Gdy opadły emocje, Racewicz postanowiła odpowiedzieć hejterom. Zanim wbiła niektórym szpilę, najpierw podziękowała za wsparcie.
- Dziękuję za wszystkie ciepłe słowa. Za otuchę, wsparcie i kojący głos rozsądku. To pocieszające, że "ludzi dobrej woli jest więcej". Chcę w to wierzyć. Szczególnie, gdy czytam o sobie: „cmentarna celebrytka” - (pisownia oryginalna - red.) napisała na Instagramie.
Jednak w głównej mierze jej wpis był skierowany do osób, które oceniły ją niesprawiedliwie.

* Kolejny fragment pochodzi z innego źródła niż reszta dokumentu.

/-- What the numbers of a key generation satisfy, whatever the words were (R114 to R117). -/
structure KeyFacts (h p q e : Nat) : Prop where
  differ : q ≠ p
  p_bits : 2 ^ (h - 1) ≤ p ∧ p < 2 ^ h ∧ p % 2 = 1
  q_bits : 2 ^ (h - 1) ≤ q ∧ q < 2 ^ h ∧ q % 2 = 1
  phi_big : 3 < (p - 1) * (q - 1)
  e_range : 2 ≤ e ∧ e ≤ (p - 1) * (q - 1) - 1
  coprime : Nat.gcd e ((p - 1) * (q - 1)) = 1

theorem KeyRun.facts {h k p q e : Nat} {ws rest : List Rnd} (h3 : 3 ≤ h) (run : KeyRun h k ws p q e rest) :
    KeyFacts h p q e := by
  obtain ⟨ws1, ws2, first, second, exponent⟩ := run
  have p_bits := primeRun_facts (by omega) first
  obtain ⟨differ, q_bits⟩ := second.facts (by omega)
  have phi_big := three_lt_phi h3 p_bits.1 q_bits.1
  obtain ⟨low, high, coprime⟩ := exponent.facts phi_big
  exact ⟨differ, p_bits, q_bits, phi_big, ⟨low, high⟩, coprime⟩

/-- The private exponent is below `φ` and the inverse of `e` (R117). -/
theorem KeyFacts.inverse {h p q e : Nat} (f : KeyFacts h p q e) :
    modInv e ((p - 1) * (q - 1)) < (p - 1) * (q - 1) ∧ e * modInv e ((p - 1) * (q - 1)) % ((p - 1) * (q - 1)) = 1 :=
  modInv_spec (by have := f.phi_big; omega) f.coprime

/-- The product of two numbers of `h` bits has at most `2h` bits, and `φ` is at most the product (R115). -/
theorem KeyFacts.product {h p q e : Nat} (f : KeyFacts h p q e) : p * q < 2 ^ (2 * h) ∧ (p - 1) * (q - 1) ≤ p * q := by
  obtain ⟨-, hp, -⟩ := f.p_bits
  obtain ⟨-, hq, -⟩ := f.q_bits
  refine ⟨?_, Nat.mul_le_mul (Nat.sub_le p 1) (Nat.sub_le q 1)⟩
  rw [two_mul, pow_add]
  exact Nat.mul_lt_mul'' hp hq

/-- What the six registers read after the write of KEYGEN: keys that fit, each in its register (R118). -/
structure HoldsKeys (t : State) (y : Keys) : Prop where
  p : t.val 8 = y.p
  q : t.val 9 = y.q
  n : t.val 10 = y.n
  phi : t.val 11 = y.phi
  e : t.val 12 = y.e
  d : t.val 13 = y.d

theorem State.setKeys_holdsKeys {s : State} {y : Keys} (p : y.p < 2 ^ s.width.bits) (q : y.q < 2 ^ s.width.bits)
    (n : y.n < 2 ^ s.width.bits) (phi : y.phi < 2 ^ s.width.bits) (e : y.e < 2 ^ s.width.bits)
    (d : y.d < 2 ^ s.width.bits) : HoldsKeys (s.setKeys y) y := by
  constructor <;> simp [State.setKeys, Nat.mod_eq_of_lt, *]

/-- The rest of KEYGEN's completion step writes no register. -/
theorem HoldsKeys.complete {t : State} {y : Keys} (h : HoldsKeys t y) (v : Bool) : HoldsKeys (t.setP v).finish y :=
  ⟨h.p, h.q, h.n, h.phi, h.e, h.d⟩

/-- The keys of a key generation with a legal count fit in registers. -/
theorem KeyFacts.holdsKeys {h p q e : Nat} {s : State} (f : KeyFacts h p q e) (legal : 2 * h ≤ s.width.bits) :
    HoldsKeys (s.setKeys (keysOf p q e)) (keysOf p q e) := by
  obtain ⟨-, hp, -⟩ := f.p_bits
  obtain ⟨-, hq, -⟩ := f.q_bits
  obtain ⟨n_lt, phi_le⟩ := f.product
  have n_fits : p * q < 2 ^ s.width.bits := lt_two_pow_bits n_lt legal
  have phi_fits := phi_le.trans_lt n_fits
  have e_le : e ≤ (p - 1) * (q - 1) := f.e_range.2.trans (Nat.sub_le _ 1)
  exact State.setKeys_holdsKeys (lt_two_pow_bits hp (by omega)) (lt_two_pow_bits hq (by omega)) n_fits phi_fits
    (e_le.trans_lt phi_fits) (f.inverse.1.trans phi_fits)

/-- Settles O46: the machine's draws are the relation, both ways (`keyGen_iff`), and the keys fit in their registers. -/
theorem keygenRunsItsSteps : Obligations.KeygenRunsItsSteps := by
  intro s w k bits busy fresh low high
  have passes := checkOf_keygen low high
  have work : workOf (.keygen bits) s = Draw.map (fun y t => (t.setKeys y).setP true) (keyGen (bits / 2) k.toNat) := by
    rw [← State.latchedRounds_of_busy busy]
    rfl
  refine ⟨fun p q e rest run => ?_, fun noRun => exec_held passes fresh work fun y rest drawn => ?_⟩
  · have drawn : workOf (.keygen bits) s s.offered = some (fun t => (t.setKeys (keysOf p q e)).setP true, rest) := by
      rw [work, Draw.map, (keyGen_iff low).2 ⟨p, q, e, run, rfl⟩]
    obtain ⟨step, regs, took, done⟩ := exec_of_draw_some passes fresh drawn
    have facts := run.facts low
    obtain ⟨v8, v9, v10, v11, v12, v13⟩ := (facts.holdsKeys (s := s.consume rest) high).complete true
    obtain ⟨z, c, -⟩ := commandsWriteOnlyTheirFlags _ _ _ step
    obtain ⟨-, hi, -⟩ := commandsWriteOnlyTheirDestinations _ _ _ step
    refine ⟨_, step, v8, v9, v10, v11, v12, ?_, ?_, rfl, z rfl, c rfl, hi rfl, regs, took, done⟩
    · exact v13.trans_lt facts.inverse.1
    · exact v13 ▸ facts.inverse.2
  · obtain ⟨p, q, e, run, -⟩ := (keyGen_iff low).1 drawn
    exact noRun p q e rest run

/-- Settles O47: an ended KEYGEN has completed a run of its draws, whose numbers satisfy `KeyFacts`. -/
theorem keygenKeysAreConsistent : Obligations.KeygenKeysAreConsistent := by
  intro s t bits busy low high step ended
  obtain ⟨f, rest, work, rfl⟩ := exec_ended (checkOf_keygen low high) busy step ended
  obtain ⟨y, drawn, rfl⟩ := Draw.map_some work
  obtain ⟨p, q, e, run, rfl⟩ := (keyGen_iff low).1 drawn
  have facts := run.facts low
  obtain ⟨v8, v9, v10, v11, v12, v13⟩ := (facts.holdsKeys (s := s.consume rest) high).complete true
  have phi_big := facts.phi_big
  obtain ⟨e_low, e_high⟩ := facts.e_range
  have e_below : e < (p - 1) * (q - 1) := by omega
  simp only [v8, v9, v10, v11, v12, v13, List.forall_mem_cons]
  exact ⟨facts.differ.symm, rfl, rfl, ⟨facts.p_bits, facts.q_bits, by simp⟩, e_low, e_below, facts.coprime,
    facts.inverse.2, rfl⟩

end Sys2Proof.Machine
end

section
/-! Proofs of the statements about the host window: reset, control registers, limb writes, SETB and the window's frame
of a command (spec/10_state.md rules R21 to R31, spec/20_memory.md rules R41 to R47, spec/30_encoding.md rules R68, R70,
spec/70_reset_and_hazards.md rule R152). -/

namespace Sys2Proof.Machine

/-! ### While `rst` is held (R152) -/

/-- Settles O12: each event is performed in the state with the event taken off, where `rst` is still held. -/
theorem hostAccessesAreIgnoredInReset : Obligations.HostAccessesAreIgnoredInReset := by
  intro s rest hr
  have held : ({ s with env := rest } : State).rst = true := hr
  refine ⟨fun a e => ?_, fun a v e => ?_, fun e => ?_, fun v e => ?_, fun e => ?_, fun w e => ?_⟩
  · rw [step_of_env_cons e, perform, hostRead_of_rst held]
  · rw [step_of_env_cons e, perform, hostWrite_of_rst held]
  · rw [step_of_env_cons e, perform, engineTurn_of_rst held]
  · rw [step_of_env_cons e, perform, ackTurn_of_rst held]
  · rw [step_of_env_nil e, engineTurn_of_rst hr]
  · rw [step_of_env_cons e]
    rfl

/-! ### The control block (R21 to R31) -/

/-- The address of a control register is in the window and holds it. -/
theorem locate_ctrl {w : Config.Width} {a : Nat} {r : CtrlReg} (low : a < 0x24) (at_a : ctrlAt (a / 4) = some r) :
    locate w a = some (.ctrl r) := by
  rw [locate_eq, if_pos low, at_a]
  rfl

/-- The step of a read of a control register. -/
theorem step_hostRead_ctrl {s : State} {a : Nat} {rest : List Event} (r : CtrlReg) (hr : s.rst = false)
    (e : s.env = .hostRead a :: rest) (low : a < 0x24) (aligned : a % 4 = 0) (at_a : ctrlAt (a / 4) = some r) :
    step s = .next { s with rdata := s.ctrlRead r, env := rest } := by
  have same : ({ s with env := rest } : State).ctrlRead r = s.ctrlRead r := by cases r <;> rfl
  rw [step_hostRead (by omega) e,
    hostRead_ctrl (s := { s with env := rest }) hr a r (locate_ctrl low at_a) aligned, same]
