theorem witness_OperatorByteSelectsTheInstruction :
    opField 0xFF00 = 0x00 ∧ opField 0xFF01 = 0x01 ∧ (opField 0xF702 = 0x02 ∧ regField 0xF702 = Register.flags.field) ∧
    (opField 0x0802 = 0x02 ∧ 8 ≤ (regField 0x0802).toNat) ∧ opField 0xFF03 = 0x03 ∧ opField 0xFF05 = 0x05 := by decide

theorem witness_UnexaminedBitsAreIgnored :
    (opField 0xAB03 = opField 0x0003 ∧ opField 0xAB03 ≠ 0x01 ∧ opField 0xAB03 ≠ 0x02 ∧ opField 0xAB03 ≠ 0x05) ∧
    (opField 0x1502 = opField 0xF502 ∧ opField 0x1502 = 0x02 ∧ regField 0x1502 = regField 0xF502) := by decide

theorem witness_NoWordDecodesToAddRegister : decode 0xF005 = .ok (.sig 0xF0) ∧ opField 0x1204 = 0x04 := ⟨rfl, rfl⟩

theorem witness_DecodeOfEncodeIsTheInstruction :
    [Instr.nop, .push 0xFF, .pop .flags, .adds, .sig 0].all Instr.wellFormed = true := by decide

theorem witness_EncodeOfDecodeIsTheWordIffCanonical :
    decode 0xFF00 = .ok .nop ∧ decode 0x0702 = .ok (.pop .flags) ∧ decode 0x1702 = .ok (.pop .flags) := ⟨rfl, rfl, rfl⟩

theorem witness_PushedLiteralExecutesAsWritten :
    (withImage [] 8190).wf ∧ (okState (exec (.push 5) (withImage [] 8190))).isSome = true := by decide

theorem witness_StepRunsDecodedInstruction :
    (State.reset.set .pc 8191).mem.read2 8191 = none ∧
    ((withImage [4, 0] 0).fetches 0x0004 ∧ decode 0x0004 = .error (.unknownOperator 4)) ∧
    ((withImage [2, 15] 0).fetches 0x0F02 ∧ decode 0x0F02 = .error (.unknownRegister 15)) ∧
    (withImage [3, 0] 0).fetches 0x0003 ∧ decode 0x0003 = .ok .adds :=
  ⟨by decide, ⟨by decide, rfl⟩, ⟨by decide, rfl⟩, by decide, rfl⟩

theorem witness_FailedStepLeavesThePartialState :
    ∃ f, step (withImage [2, 0] 1) = .fault f ∧ f.code ≠ 1 ∧ f.code ≠ 8 := ⟨_, rfl, by decide, by decide⟩

theorem witness_FetchFaultRepeatsForever :
    step (State.reset.set .pc 8191) = .fault (.fetchFault 8191 (State.reset.set .pc 8191)) := rfl

theorem witness_OtherFaultsSkipTheInstruction :
    ∃ f, step (withImage [6, 0] 1) = .fault f ∧ f.code ≠ 1 ∧ f.code ≠ 8 := ⟨_, rfl, by decide, by decide⟩

/-- What a state whose fetched word is known says of every fetched word. -/
theorem all_fetched {s : State} {u : Word} {p : Word → Prop} (hu : s.fetches u) (hp : p u) : ∀ w, s.fetches w → p w :=
  fun _ hw => Option.some.inj (hu.symm.trans hw) ▸ hp

theorem witness_StepDoesNotTestTheHaltFlag : ∀ w, (withImage [3, 0] 4).fetches w → opField w ≠ 0x05 :=
  all_fetched (u := 0x0003) (by decide) (by decide)

theorem witness_StepReadsOnlyPcAndSp :
    (∀ w, (withImage [2, 0] 2).fetches w → opField w ≠ 0x05) ∧
    (∀ w, (withImage [2, 0] 2).fetches w → ¬(opField w = 0x02 ∧ regField w = Register.b.field)) ∧
    (∃ w, (withImage [2, 0] 2).fetches w ∧ opField w = 0x02 ∧ regField w = Register.a.field) ∧
    (okState (step (withImage [2, 0] 2))).isSome = true ∧ faultCode (step (withImage [2, 0] 1)) = 7 :=
  ⟨all_fetched (u := 0x0002) (by decide) (by decide), all_fetched (u := 0x0002) (by decide) (by decide),
    ⟨0x0002, by decide⟩, by decide, by decide⟩

theorem witness_SuccessfulStepAdvancesPcByTwo :
    okWith (step (withImage [2, 5] 2)) (fun t => t.get .pc = 0x0502) = true ∧
    okWith (step (withImage [2, 7] 2)) (fun t => t.get .pc = 2) = true := by decide

theorem witness_NopChangesOnlyPc : (withImage [0, 0xFF] 0).fetches 0xFF00 ∧ opField 0xFF00 = 0x00 := by decide

theorem witness_PushStoresZeroExtendedLiteral :
    (withImage [] 8190).wf ∧ ((withImage [] 8190).get .sp).toNat + 1 < (withImage [] 8190).mem.size := by decide

theorem witness_PopLoadsTheTarget :
    (2 ≤ ((withImage [] 2).get .sp).toNat ∧ ((withImage [] 2).get .sp).toNat ≤ (withImage [] 2).mem.size) ∧
    2 ≤ ((withImage [] 8192).get .sp).toNat ∧ ((withImage [] 8192).get .sp).toNat ≤ (withImage [] 8192).mem.size := by
  decide

theorem witness_PopPcJumpsToThePoppedValue :
    let s := withImage [2, 5, 0xFF, 0x1F] 4
    s.fetches 0x0502 ∧ opField 0x0502 = 0x02 ∧ regField 0x0502 = 5 ∧ 2 ≤ (s.get .sp).toNat ∧
      s.mem.read2 ((s.get .sp).toNat - 2) = some 0x1FFF ∧ s.mem.size ≤ (0x1FFF#16).toNat + 1 := by decide

theorem witness_PopSpRelocatesTheStack :
    let s := withImage [2, 4] 2
    s.fetches 0x0402 ∧ opField 0x0402 = 0x02 ∧ regField 0x0402 = 4 ∧ 2 ≤ (s.get .sp).toNat ∧
      s.mem.read2 ((s.get .sp).toNat - 2) = some 0x0402 := by decide

theorem witness_PopAfterPushGivesTheValueBack :
    (State.reset.wf ∧ State.reset.get .sp ≠ 0xFFFE ∧ ∃ t, push16 0xBEEF State.reset = .ok t) ∧
    ((construct 65536).set .sp 0xFFFE).wf ∧ ((construct 65536).set .sp 0xFFFE).get .sp = 0xFFFE ∧
      ∃ t, push16 0xBEEF ((construct 65536).set .sp 0xFFFE) = .ok t :=
  ⟨⟨by decide, by decide, _, rfl⟩, by decide, by decide, _, rfl⟩

theorem witness_AddStackReplacesTwoCellsByTheirSum :
    ((withImage [] 4).wf ∧ 4 ≤ ((withImage [] 4).get .sp).toNat ∧
      ((withImage [] 4).get .sp).toNat ≤ (withImage [] 4).mem.size) ∧
    (withImage [] 8192).wf ∧ 4 ≤ ((withImage [] 8192).get .sp).toNat ∧
      ((withImage [] 8192).get .sp).toNat ≤ (withImage [] 8192).mem.size := by decide

theorem witness_SignalRunsTheRegisteredHandler :
    State.reset.withHaltProfile.handler 0xF0 = some haltHandler ∧
    callHandler haltHandler State.reset.withHaltProfile = (State.reset.withHaltProfile.withHalt true, none) := ⟨rfl, rfl⟩

theorem witness_HandlerReceivesTheAdvancedMachine :
    let s := (withImage [5, 7] 0).defineHandler 7 (.host 3)
    s.fetches 0x0705 ∧ opField 0x0705 = 0x05 ∧ s.handler (argField 0x0705) = some (.host 3) := by decide

theorem witness_SomeHandlerLeavesAnyMachine :
    let s := State.reset.withHaltProfile
    let t := (withImage [1, 5] 7).withHalt true
    s.wf ∧ t.wf ∧ t.mem.size = s.mem.size ∧ t.hostCalls = s.hostCalls ∧ s.sig ≠ t.sig := by decide

theorem witness_HaltHandlerSetsTheHaltFlag :
    State.reset.withHaltProfile.handler 0xF0 = some haltHandler ∧ State.reset.handler 0xF0 = none := by decide

theorem witness_LastHandlerRegistrationWins : (0x00 : Byte) ≠ 0xFF := by decide

theorem witness_InstructionsChangeOnlyTheirRegistersAndCell : (withImage [] 4).wf ∧
    ∀ i ∈ [Instr.nop, .push 1, .pop .flags, .adds, .addr .bp .flags],
      (∀ c, i ≠ .sig c) ∧ (okState (exec i (withImage [] 4))).isSome = true := by
  refine ⟨by decide, fun i hi => ⟨?_, ?_⟩⟩
  · rintro c rfl
    simp at hi
  · revert i
    decide

theorem witness_FlagsChangesOnlyByPopOrSignal :
    leaves (step (withImage [2, 7] 2)) (fun t => t.get .flags ≠ (withImage [2, 7] 2).get .flags) = true := by decide

theorem witness_HaltAndTableChangeOnlyBySignal :
    leaves (step (withImage [5, 0xF0] 0).withHaltProfile) (fun t => t.halt ≠ (withImage [5, 0xF0] 0).halt) = true := by
  decide

theorem witness_StepKeepsWellFormedAndMemorySize :
    (withImage [1, 5] 0).wf ∧ (stateOf (step (withImage [1, 5] 0))).isSome = true ∧
    (stateOf (step (withImage [6, 5] 0))).isSome = true := by decide
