/-- How the next swatch of an item is judged: by R304, with limits ten times those (R313), by noise and range alone
without a record (R313), or so because CAL_REBASE released the item (R306). -/
inductive Judging where
  | ordinary
  | tenfold
  | open_
  | released
deriving DecidableEq, Repr

/-- A trim item (R292-R306): the last accepted result, the die temperature then (in 0.01 degree C), the target, the
swatches accepted since cast-on and in all, the consecutive rejections, HELD, how the next swatch is judged, the second
since reset of the last accepted swatch and at which a swatch without a result is due again (R297), the ledger seconds
of the last accepted swatch, a result accepted since cast-on or carried by the record. -/
structure CalItem where
  result : Taps
  temp : Int
  target : Taps
  accepted : Nat
  total : Nat
  rejected : Nat
  held : Bool
  judging : Judging
  swatched : Option Nat
  retry : Option Nat
  at_ : Nat
  seeded : Bool
deriving DecidableEq, Repr

/-- A LEGACY_HOLD pass (R310): the ports still to come, the ports held, by CALADC. -/
structure LegacyPass where
  queue0 : List Nat
  queue1 : List Nat
  ports : Nat
  results : List Nat
deriving DecidableEq, Repr

/-- STORE_STATE.STATE (R326). -/
inductive StoreState where
  | idle
  | waiting
  | erasing
  | programming
  | verifying
  | failed
deriving DecidableEq, Repr

/-- The step of a group's spare rotation (R307). -/
inductive Rotation where
  | idle
  | shadow
  | spareSwatch
  | substitute
  | portSwatch
  | return_
deriving DecidableEq, Repr

/-- The calibration engine. -/
structure Cal where
  adc0 : Option Swatch
  adc1 : Option Swatch
  items : Tab CalItem
  /-- the die temperatures at the last recomputation, in 0.01 degree C, by die -/
  temps : Tab Int
  legacy : Option LegacyPass
  /-- the MODE in force, which a write during a pass changes only at its end (R311) -/
  legacyMode : Bool
  /-- the SUSPEND in force, which a write during a pass changes only at its end (R297, R311) -/
  suspend : Bool
  rotation : Tab (Rotation × Nat)
  factoryValid : Bool
  recordValid : Bool
  seedMismatch : Bool
  store : StoreState
  /-- a change that awaits a lifeline commit (R316) -/
  storeDue : Bool
  /-- the second since reset at which the last commit started -/
  storeAt : Option Nat
  /-- the commit under way is the second attempt (R317) -/
  storeRetry : Bool
  /-- the slot in force is B -/
  slotB : Bool
deriving DecidableEq, Repr
/-- A lifeline record (R315) in the fields that the module reads back; CRC, SIGNATURE and COMMIT are correct. -/
structure LifeRecord where
  seq : Nat
  sec : Nat
  ns : Nat
  ledgerSeq : Nat
  cartId : BitVec 128
  activeSlot : Nat
  fwVersion : Word
  /-- gain and offset of the items of kinds 0 and 1, by item code -/
  trims : Tab Taps
  /-- trim and die temperature of the items of kind 2, by port -/
  delays : Tab (Int × Int)
  /-- trims of the items of kind 3, by INDEX -/
  thresholds : Tab Int
  /-- accepted count, HELD, consecutive rejections, ledger seconds, by item code -/
  items : Tab (Nat × Bool × Nat × Nat)
deriving DecidableEq, Repr
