-- ==== Sys2Proof/Machine/Output.lean ====
section
/-! DEFINITION. Oscillators and output samples: clamps, merge and conversion (R93-R112), the samples a granule gives
in each mode (R97-R105, R176-R178, R184, R186), marker outputs and their events (R68-R71), holds, levels and parking
output (R192), and the reported ratio (R119). -/

namespace Sys2Proof
namespace Machine

/-! ### Oscillators -/

/-- The increment the oscillator runs with: limited to floor(M / 2) in CLOCK mode (R94). -/
def Osc.runN (o : Osc) (clock : Bool) : Nat := if clock then min o.n (o.m / 2) else o.n

/-- The residue after k samples (R93). -/
def Osc.advance (o : Osc) (clock : Bool) (k : Nat) : Osc := { o with u := (o.u + k * o.runN clock) % o.m }

/-- Items of one source laid over those of earlier sources: the last to carry an item wins (R109). -/
def NcoItems.over (old new : NcoItems) : NcoItems :=
  { freq := new.freq <|> old.freq, phase := new.phase <|> old.phase
    amp := new.amp <|> old.amp, offset := new.offset <|> old.offset }

/-- An oscillator after the merged items of one boundary (R94, R109-R111): clamps, then the loaded phase or one
conversion to the final modulus. SEQ counts a change of a reported term (R120). -/
def Osc.apply (o : Osc) (clock : Bool) (x : NcoItems) : Osc :=
  let m' := match x.freq with | .some (_, m) => max 1 m | .none => o.m
  let n' := match x.freq with | .some (n, _) => min n (m' - 1) | .none => o.n
  let o1 := { o with n := n', m := m', amp := x.amp.getD o.amp, offset := x.offset.getD o.offset }
  let o2 := match x.phase with
    | .some f => { o1 with u := min f (m' - 1) }
    | .none =>
      if m' = o.m then o1
      else { o1 with u := o.u * m' / o.m, rho := o.u * m' % o.m, conv := (o.conv + 1) % 256 }
  if o2.m = o.m ∧ o2.runN clock = o.runN clock then o2 else { o2 with seq := (o.seq + 1) % 65536 }

/-- The port plays a clock (R104): a D-port in CLOCK mode that is no pulse unit, which uses neither mode (R83). -/
def Port.clockMode (p : Port) (t : PType) : Bool := t == .d && usesOsc p.mode && !pulseUnit t p.mode

/-- The loads of a chain's NCO_SETs applied at a boundary, before the transfers of that boundary (R109): the
oscillator is computed anew from what it was before them. -/
def Port.applyLoads (p : Port) (t : PType) (loads : List NcoItems) : Port :=
  if loads.isEmpty then { p with merge := .none }
  else
    let chain := loads.foldl NcoItems.over NcoItems.none
    match p.merge with
    | .none => { p with osc := p.osc.apply (p.clockMode t) chain }
    | .some (pre, items) => { p with osc := pre.apply (p.clockMode t) (chain.over items), merge := .none }

/-- The phase of a residue rendered to 40 bits, with the offset (R97). -/
def renderPhase (u m : Nat) (offset : Word) : Nat := (u * 2 ^ 40 / m + offset.toNat * 2 ^ 8) % 2 ^ 40

/-- num / den rounded to the nearest integer, ties away from zero (R99). -/
def roundAway (num : Int) (den : Nat) : Int :=
  let q := ((2 * num.natAbs + den) / (2 * den) : Nat)
  if num < 0 then -(q : Int) else q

- Nie zapamiętałam, proszę wybaczyć, kto był uprzejmy tak podsumować to, co czyta, ale wszystkich myślących podobnie serdecznie pozdrawiam. Zastanawiam się, czy życzyć Państwu wytrwałości w poglądach, ale chyba nie muszę. I tak będą Panie i Panowie trwać na posterunkach domorosłych Katonów. I niech tak będzie. Bez Was byłoby jakoś tak cukierkowo, niepolsko. Tylko - jeśli można - proszę pamiętać, że jad wylany na kogoś zawsze wraca do adresata. Dobrego dnia - (pisownia oryginalna - red.) dodała.